I really appreciate any feedback and thank you in advance

warm regards

lisam81


----------



## anna1 (Mar 22, 2014)

Lisam81 said:


> Hi everyone,
> 
> Just joined the site after someone mentioned it.
> 
> ...


 Welcome and best of luck with your goals

so that routine is what you repeat every time ?

I would start practicing compound lifts ( squats , deadlifts etc )

then add isolation work like what you do

not much upper body work there . How did you come up with this routine?


----------



## Lisam81 (Jul 7, 2019)

Thanks for the reply Anna,

yes that's the routine I repeat every time, not necessarily in that order.

I was lifting light weights at home doing chest press, shoulder press, deadlifts, over head press until I started the gym. I was thinking start doing them again and use gym as a top up and leg/cardio workout. Not sure if that's too much?

I just did Research online, YouTube and asking around is how I came up with it.


----------



## anna1 (Mar 22, 2014)

Lisam81 said:


> Thanks for the reply Anna,
> 
> yes that's the routine I repeat every time, not necessarily in that order.
> 
> ...


 That's amazing then , why would you drop the compound lifts ?

They should be the core of your workout and then implement with the rest of isolation movements you're doing. No , I don't feel it's too much. Split your workouts between muscle groups to give yourself time to recuperate x


----------



## InkMinx (Feb 5, 2019)

Hi Lisa,

I think Anna has already given you some pretty solid advice regarding your training but a few other things of note; There are some online MACRO calculators that can give you a breakdown of how many calories you want to be looking at per day based on your age, build and activity level. You may find with what your currently eating that your not quite eating enough, a common mistake for dieters is to eat at little as possible in order to lose weight quicker, but not only is this not sustainable but it slows your metabolism and also while in a deficit you will not be able to build muscle. Adding a healthy snack option or 2 wouldn't go amiss and will help keep your blood sugar consistent among other things.

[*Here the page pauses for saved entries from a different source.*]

/-- DADD layout (R434): with M = 1 the field DT is the top of `imm`. -/
structure LDadd where
  g : Guard
  dd : BitVec 5
  ds : BitVec 5
  m : BitVec 1
  imm : BitVec 24
  token : BitVec 3
  deriving DecidableEq, Repr

/-- DLI layout (R434). -/
structure LDli where
  g : Guard
  dd : BitVec 5
  q : BitVec 2
  ins : BitVec 1
  rest : BitVec 11
  v : BitVec 16
  token : BitVec 3
  deriving DecidableEq, Repr

/-- DCPY layout (R434). -/
structure LDcpy where
  g : Guard
  ds : BitVec 5
  tfile : BitVec 4
  treg : BitVec 6
  rest : BitVec 20
  token : BitVec 3
  deriving DecidableEq, Repr

/-- L line-range layout (R434). -/
structure LLine where
  g : Guard
  hi : BitVec 11
  base : BitVec 5
  all : BitVec 1
  n : BitVec 18
  token : BitVec 3
  deriving DecidableEq, Repr

/-- E layout (R326). -/
structure EForm where
  g : Guard
  ed : BitVec 5
  es1 : BitVec 5
  es2 : BitVec 5
  q : BitVec 3
  token : BitVec 3
  imm : BitVec 17
  deriving DecidableEq, Repr

/-- One sensor reading, in 1/16 K, and whether it passed its range and rate check (R9, R27). -/
structure Reading where
  ok : Bool
  temp : BitVec 16
  deriving DecidableEq, Repr

/-- What the ECC of an array found in one access (R31). -/
inductive Ecc where
  | clean
  | corrected
  | uncorrectable
  deriving DecidableEq, Repr

/-- What the ECC of an SRAM array finds in the data that an access reads (R30, R31): nothing, an error that it corrects, or one that it
cannot correct, with its physical address. -/
inductive SramEcc where
  | clean
  | corrected
  | bad (pa : Nat)
  deriving DecidableEq, Repr

/-- What the ECC of the SRAM arrays that a bundle reads finds (R30, R31): nothing, an error that it corrects, one that it cannot correct in an
instruction word or in an operand of a slot, by number, with its physical address. -/
inductive IssueEcc where
  | clean
  | corrected
  | word (pa : Nat)
  | operand (slot pa : Nat)
  deriving DecidableEq, Repr

/-- One core cycle that issues (R232): the core, and what the ECC of its arrays finds. -/
structure IssueTurn where
  core : Nat
  ecc : IssueEcc := .clean
  deriving DecidableEq, Repr

/-- What acts on a job control block (R147): a post on its way, or the supervisor that terminates the member on a sequencer (log entry
67). -/
inductive JcbEvent where
  | post (id : Nat)
  | terminate (ctx : Nat)
  deriving DecidableEq, Repr

/-- What evaluates a stage (R144): a turn of its Weir, or a capture of a gang that the supervisor asks for (R271; log entry 67). -/
structure StageCall where
  stage : Nat
  capture : Option Nat := none
  deriving DecidableEq, Repr

/-- A job whose data is uncorrectable, and the physical address of that data (R31, R202). -/
structure EccJob where
  serial : Nat
  pa : Nat
  deriving DecidableEq, Repr

/-- The three kinds of request that a sector of the LLC serves (R43). -/
inductive LlcKind where
  | read
  | writeWhole
  | writePart
  deriving DecidableEq, Repr

/-- Where a register write is addressed (R24, R99, R243): BAR0 of the host link, or the supervisor's
space 0xF, by offset. -/
inductive RegAddr where
  | bar0 (off : Nat)
  | mmio (off : Nat)
  deriving DecidableEq, Repr

/-- Four numbers: a tile coordinate or a tile shape, dimension 0 first (R50). -/
structure Quad4 where
  x0 : Nat
  x1 : Nat
  x2 : Nat
  x3 : Nat
  deriving DecidableEq, Repr

/-- The fields of a parcel header flit (R84). -/
structure FlitHeader where
  tstamp : W64
  user : W32
  tag : W32
  seq : BitVec 16
  len : BitVec 12
  phase : BitVec 4
  slot : BitVec 3
  kind : BitVec 4
  deriving DecidableEq, Repr

/-- The header that every collective carries (R94). -/
structure OxHeader where
  op : Nat
  ty : BitVec 1
  len : Nat
  num : BitVec 16
  deriving DecidableEq, Repr

/-- A message from the upstream neighbour of an Oxbow ring (R94): an abort, a partial sum of one
shard during the reduce phase, or a finished shard during the gather phase, with the sender's
header. -/
inductive OxFlit where
  | abort
  | partialSum (hdr : OxHeader) (shard : Nat) (data : List Byte)
  | finished (hdr : OxHeader) (shard : Nat) (data : List Byte)
  deriving DecidableEq, Repr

As Anna said, with your training you really want to get those compound lifts back into routine as they will work a lot more muscle groups. Working individual muscle groups using machines is a very inefficient use of time in the gym and repeating the same routine each day will see very little results as the body very quickly adapts, the key is to keep it varied and testing the body in different ways, by both mixing up the exercises and the number of reps and sets. So maybe after two weeks of what your doing, increase the weight load and do 5 sets of 5 reps instead for example. If your able to work all the same muscle groups on 2 consecutive days your probably not working hard enough as those muscles should be aching and need a bit of recovery.

Its worth finding a good 6 week training plan and following that religiously instead of trying to put together your own routine at this stage. There are some great ones online, or also I really like HERS (Muscle & Fitness) magazine if your in the UK. You normally get a couple of routines each issues and it also has some great recipes and stuff in too.


----------



## 90055 (Sep 7, 2019)

Hi Lisa and first of all I am very glad to see that you are looking for a change to your lifestyle and already making steps towards it.

However I see some issues both with your current training and your diet as well and would like to see some tweaks here and there.

But before that I would like to know more about your overall goals and what's your daily schedule like.


----------



## AestheticManlet (Jun 12, 2012)

You're under eating for sure, which is detrimental to weight loss.

As for routine I'd be looking into changing it up - exact same exercises and reps every session isn't productive.

How many days can you gym a week?


----------